-- ==== Sys2Proof/Certificates/Slice0/Obligations.lean ====
section
/-!
DEFINITION. The statements for the provers. Each docstring names the rules of the spec that the statement formalises; a log number says that a
clause is the model's choice.
-/
open Sys2Proof Sys2Proof.Machine Sys2Proof.Safety

/-! ### The machine as a whole -/

/-- R24, R34, R47: decoding the word of a well-formed instruction gives the instruction back, with every operand. -/
def Obligations.DecodeEncode : Prop :=
  ∀ i : Instr, WellFormed i = true → decode (encode i) = .ok i

/-- R24, R27, R34, R47, R122, R145, R170: a word that decodes is the word of its instruction, which is well-formed; a word with VER above 1,
of class 0xF or with a reserved bit set decodes to nothing; and the words that the spec writes out for its IADD, FFMA and BRA.u examples
decode to them. -/
def Obligations.WordsDecode : Prop :=
  (∀ (w : BitVec 128) (i : Instr), decode w = .ok i → encode i = w ∧ WellFormed i = true) ∧
  (∀ w : BitVec 128, 2 ≤ (w.extractLsb' 126 2).toNat ∨ (w.extractLsb' 111 4).toNat = 15 → ∃ e, decode w = .error e) ∧
  (∀ w : BitVec 128, w.getLsbD 120 = true ∨ w.getLsbD 72 = true ∨ w.getLsbD 56 = true ∨ w.getLsbD 40 = true ∨ w.extractLsb' 35 5 ≠ 0#5 →
    ∃ e, decode w = .error e) ∧
  decode 0x403882241F05800A8000000100000000#128 = .ok (.iadd ⟨true, 0#3, false, false, false, 7#3, false⟩ false .i32 true 1#3 31#7 1#3
    (.reg 11#7 none false false) (.reg 21#7 none false false)) ∧
  decode 0x40390301080240030004000700000000#128 = .ok (.ffma ⟨true, 0#3, false, false, false, 7#3, false⟩ .rne .x2 8#7
    (.reg 4#7 (some 0#3) false false) (.reg 6#7 none false false) (.reg 8#7 none false false)) ∧
  decode 0x408802000000000000000007FFFFFFF8#128 = .ok (.braU ⟨true, 0#3, false, false, false, 1#3, false⟩ 0xFFFFFFF8#32)

/-- R13, R24, R25, R194, R197: a turn executes the instruction that its party stands at, once the U actions of the core have gone on and its
clocks run: the word of TEXT at the split's or the reckoner's program counter. Where a frame's instruction issues, the chains in progress of
the other frames of its quad are back at their heads first (R42, R78). A frame that stands at a word with U = 1 takes an entry; a word that
decodes to nothing raises ILLEGAL in the party that executes it, as UND does (R47); an event runs as it is; a queue's thread runs the packet
that it has read. Which turn comes next is the agenda's, the model's choice (log 1). -/
def Obligations.StepRunsDecoded : Prop :=
  (∀ (s s' u : State) (core f id : Nat) (w : Wg) (fr : Frame) (sp : Split), s.nextTurn = (.frame core f id, s') →
    (s'.settleCore core).gate core = (u, false) → u.onCore core = some w → w.frame? f = some fr → fr.split? id = some sp →
    let v := { u with cur := some (.frame core f id) }
    ((w.code.word sp.pc).getLsbD 119 = true → step s = exec .dqEntryTake v) ∧
    (∀ i, (w.code.word sp.pc).getLsbD 119 = false → decode (w.code.word sp.pc) = .ok i →
      step s = exec i (if v.issues i = true then v.switchFrame core f else v)) ∧
    (∀ e, (w.code.word sp.pc).getLsbD 119 = false → decode (w.code.word sp.pc) = .error e →
      w.run = .running → w.halt = false → w.storage = none → sp.dbg = false → sp.st = .run → fr.isParked id = false →
      fr.defer = [] → fr.yielded = false → u.ckptDue (u.ctxOfWg w) = false → u.replayStop w = false → u.stillExpects (u.ctxOfWg w) w.missed = false →
      step s = .next (v.raise core f id sp.pc .illegal 0))) ∧
  (∀ (u : State) (core f : Nat) (w : Wg), u.onCore core = some w → OnlyCore u core { w with
    frames := w.frames.zipIdx.map (fun p => if p.2 ≠ f ∧ p.2 % 4 = f % 4 then p.1.restartChain else p.1) } (u.switchFrame core f)) ∧
  (∀ (s s' u : State) (core : Nat) (w : Wg), s.nextTurn = (.reck core, s') →
    (s'.settleCore core).gate core = (u, false) → u.onCore core = some w → (w.code.word w.rpc).getLsbD 119 = true →
    let v := { u with cur := some (.reck core) }
    (∀ i, decode (w.code.word w.rpc) = .ok i → step s = exec i v) ∧
    (∀ e, decode (w.code.word w.rpc) = .error e → w.run = .running → w.halt = false → w.storage = none → w.rdbg = false → w.rst = .run → w.allDead = false →
      u.attached w = false → u.ckptDue (u.ctxOfWg w) = false → u.replayStop w = false → u.stillExpects (u.ctxOfWg w) w.missed = false →
      step s = .next (v.raise core reckParty 0 w.rpc .illegal 0))) ∧
  (∀ (s s' : State) (i : Instr), s.nextTurn = (.event i, s') → eventInstr i = true → step s = exec i { s' with cur := none }) ∧
  (∀ (s s' : State) (q : Nat) (err : Bool) (x : Queue) (i : Instr), s.nextTurn = (.thread q err, s') → s.queue? q = some x → x.mapped = true → x.stop = 0 →
    x.overrun = false → x.now = some i → step s = exec (packetMeets i err) { s' with cur := none })

/-- R89: no step stops the machine: a fault of the architecture is a next state. That a turn which is not enabled leaves the state is the
model's choice (log 1). -/
def Obligations.StepAnswers : Prop :=
  ∀ s : State, Inv s → ∃ t, step s = .next t

/-- R309, R329, R330, R372: every step keeps the invariant: device and host memory stay in canonical form, the phase table holds only stamps
that have been taken, and a queue's thread holds nothing but a packet. The canonical form of a memory is the model's (log 3). -/
def Obligations.StepKeepsInv : Prop :=
  ∀ s t : State, Inv s → step s = .next t → Inv t

/-- R329: no instruction and no event but power-up takes the last stamp back. -/
def Obligations.StampsGrow : Prop :=
  ∀ (s t : State) (i : Instr), i ≠ .powerUp → exec i s = .next t → s.last ≤ t.last

/-- R280, R329, R368, R369, R422: after power-up no stamp has been taken, no function has reported, no feature is accepted, no service flag
is up, and there is no queue, no partition and no grid. The invariant holds. That the lists of work are empty is the model's choice (log 6).
-/
def Obligations.ResetState : Prop :=
  Inv State.reset ∧ State.reset.last = 0 ∧ (∀ off, Tab.get 0#32 State.reset.ready off = 0#32) ∧ State.reset.featOn = false ∧
  (∀ j, Tab.get 0#32 State.reset.feat j = 0#32) ∧ (∀ n, State.reset.feature n = false) ∧ (∀ k, Tab.get 0#5 State.reset.svcFlags k = 0#5) ∧
  (∀ c, Tab.get 0 State.reset.seq c = 0) ∧ (∀ q, State.reset.queue? q = none) ∧ (∀ g, State.reset.grid? g = none) ∧
  (∀ a b, State.reset.part? a b = none) ∧ (∀ c, State.reset.onCore c = none) ∧ State.reset.fw.accepted = false

/-- R34 to R37, R41, R74, R76, R198, R225, R234: what the sources of a frame instruction read: a register, a latch, IMM, a broadcast
s-register as the frame sees it, a pair; a floating source with the sign changes of ABS and NEG; a mapped source as the rounded sum over the
columns. -/
def Obligations.SourceValues : Prop :=
  ∀ (x : FCtx) (l : Nat),
    (∀ n m neg abs j, x.raw (.reg n m neg abs) j l = x.fr.vreg l (n.toNat + j)) ∧
    (∀ n neg abs j ch la, x.sp.chain = some ch → ch.latches[n.toNat]? = some la →
      x.raw (.latch n neg abs) j l = Tab.get 0#32 la.val l ∧ ∀ k, x.tagOf (.latch n neg abs) j k = Tab.get .int la.tag k) ∧
    (∀ v j k, x.raw (.imm v) j l = v ∧ x.tagOf (.imm v) j k = .int) ∧
    (∀ n neg abs j v, x.w.sFrame x.fr.taken x.sp.pc n.toNat = some v →
      x.raw (.sreg n neg abs) j l = v.setWidth 32 ∧ ∀ u, x.raw64 u (.sreg n neg abs) l = v) ∧
    (∀ n u m neg abs, (x.raw64 u (.reg n m neg abs) l).toNat = (x.fr.vreg l n.toNat).toNat + (x.fr.vreg l (n.toNat + 1)).toNat * 2 ^ 32) ∧
    (∀ v, x.raw64 true (.imm v) l = v.setWidth 64 ∧ x.raw64 false (.imm v) l = v.signExtend 64) ∧
    (∀ n neg abs k, (∀ j, j < k → ∀ rod ∈ rodsOf x.act, x.fr.tagOf rod (n.toNat + j) = .f32) →
      ∃ o, x.f32 (.reg n none neg abs) k = .ok o ∧ ∀ p, o.fl p l = flagNone ∧
        o.val p l = ((x.fr.vreg l (n.toNat + p)).toNat % (if abs = true then 2 ^ 31 else 2 ^ 32) + (if neg = true then 2 ^ 31 else 0)) % 2 ^ 32) ∧
    (∀ n neg abs k, (∃ j rod, j < k ∧ rod ∈ rodsOf x.act ∧ x.fr.tagOf rod (n.toNat + j) ≠ .f32) →
      x.f32 (.reg n none neg abs) k = .error .fmttag) ∧
    (∀ (n : BitVec 7) (m : BitVec 3) (t : Tag), x.act ≠ 0#32 → (x.w.slot (x.f % 4) m.toNat).binding = .bound → (x.w.slot (x.f % 4) m.toNat).full = false →
      slotAdmits (x.w.slot (x.f % 4) m.toNat).fmt t = true → (∀ rod ∈ rodsOf x.act, x.fr.tagOf rod n.toNat = t) → l < 32 →
      ∃ o, x.f32 (.reg n (some m) false false) t.planes = .ok o ∧ ∀ p,
        let sl := x.w.slot (x.f % 4) m.toNat
        let col := fun (j : Nat) =>
          if x.act.getLsbD j = true then (mapInput t (x.fr.vreg j n.toNat) (x.fr.sideOf j n.toNat) (Fmt.bf16.read sl.band.toNat) p).1 else FV.fin false 0 0
        let r := Fmt.fp32.sum .rne ((List.range 32).map (fun j => (FV.mul (sl.elem l j) (col j)).1)) false
        r.1 ≠ 0x80000000 → o.val p l = r.1)

/-! ### Issue, faults and control -/

/-- R47, R60, R86, R198, R199, R226, R337: a split that runs, in a workgroup with nothing outstanding and no debugger, issues a legal frame
instruction that it may execute: nothing holds it back, no checkpoint is due, its commits may take their stamps, and no load over the mesh
from its slice is outstanding (R316). R194 to R199: a running reckoner with nothing outstanding executes a legal U instruction while its
decision queue has room. -/
def Obligations.InstructionsIssue : Prop :=
  (∀ (s : State) (i : Instr) (p : Shape) (core f id : Nat) (w : Wg) (fr : Frame) (sp : Split),
    s.cur = some (.frame core f id) → i.shape = some p → s.onCore core = some w → w.frame? f = some fr → fr.split? id = some sp →
    w.run = .running → w.halt = false → w.storage = none → sp.dbg = false → sp.st = .run → fr.isParked id = false →
    (∀ d ∈ fr.defer, d.clocks ≤ s.tick) → fr.yielded = false → s.attached w = false → s.ckptDue (s.ctxOfWg w) = false → s.replayStop w = false → s.stillExpects (s.ctxOfWg w) w.missed = false →
    w.passes = [] → w.reqs = [] → w.pend = [] → w.slotOps = [] → w.acts = [] → (∀ c ∈ w.copies, c.st ≠ .issued) →
    w.phase.s ≤ s.frontier (dieOf core) → s.mayStamp (s.ctxOfWg w) w none = true → s.meshLoadsHere w = false →
    (gathersAt w f i p = false ∨ fr.splits.length ≤ 1) → frameLegal s w sp i p = true →
    (i.privileged = false ∨ ∃ g, s.grid? w.grid = some g ∧ g.system = true) →
    s.issueF i = .go ⟨s, core, w, f, fr.switchTo id, sp, guardMask (fr.switchTo id) sp p.ctl, p.ctl⟩) ∧
  (∀ (s : State) (i : Instr) (p : Shape) (core : Nat) (w : Wg),
    s.cur = some (.reck core) → i.shape = some p → s.onCore core = some w →
    w.run = .running → w.halt = false → w.storage = none → w.rdbg = false → w.rst = .run → w.allDead = false →
    s.attached w = false → s.ckptDue (s.ctxOfWg w) = false → s.replayStop w = false → s.stillExpects (s.ctxOfWg w) w.missed = false → w.pend = [] → w.freeEntries.dq.length < 64 → reckLegal s w i p = true →
    s.issueR i = .go ⟨s, core, w, guardQ w p.ctl, p.ctl⟩)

**What you need to do:**
Set down, exactly as they appear, the line holding "Shape) (core : Nat)" and every line after it until the records end.

**Solution to this exercise:**
  (∀ (s : State) (i : Instr) (p : Shape) (core : Nat) (w : Wg),
    s.cur = some (.reck core) → i.shape = some p → s.onCore core = some w →
    w.run = .running → w.halt = false → w.storage = none → w.rdbg = false → w.rst = .run → w.allDead = false →
    s.attached w = false → s.ckptDue (s.ctxOfWg w) = false → s.replayStop w = false → s.stillExpects (s.ctxOfWg w) w.missed = false → w.pend = [] → w.freeEntries.dq.length < 64 → reckLegal s w i p = true →
    s.issueR i = .go ⟨s, core, w, guardQ w p.ctl, p.ctl⟩)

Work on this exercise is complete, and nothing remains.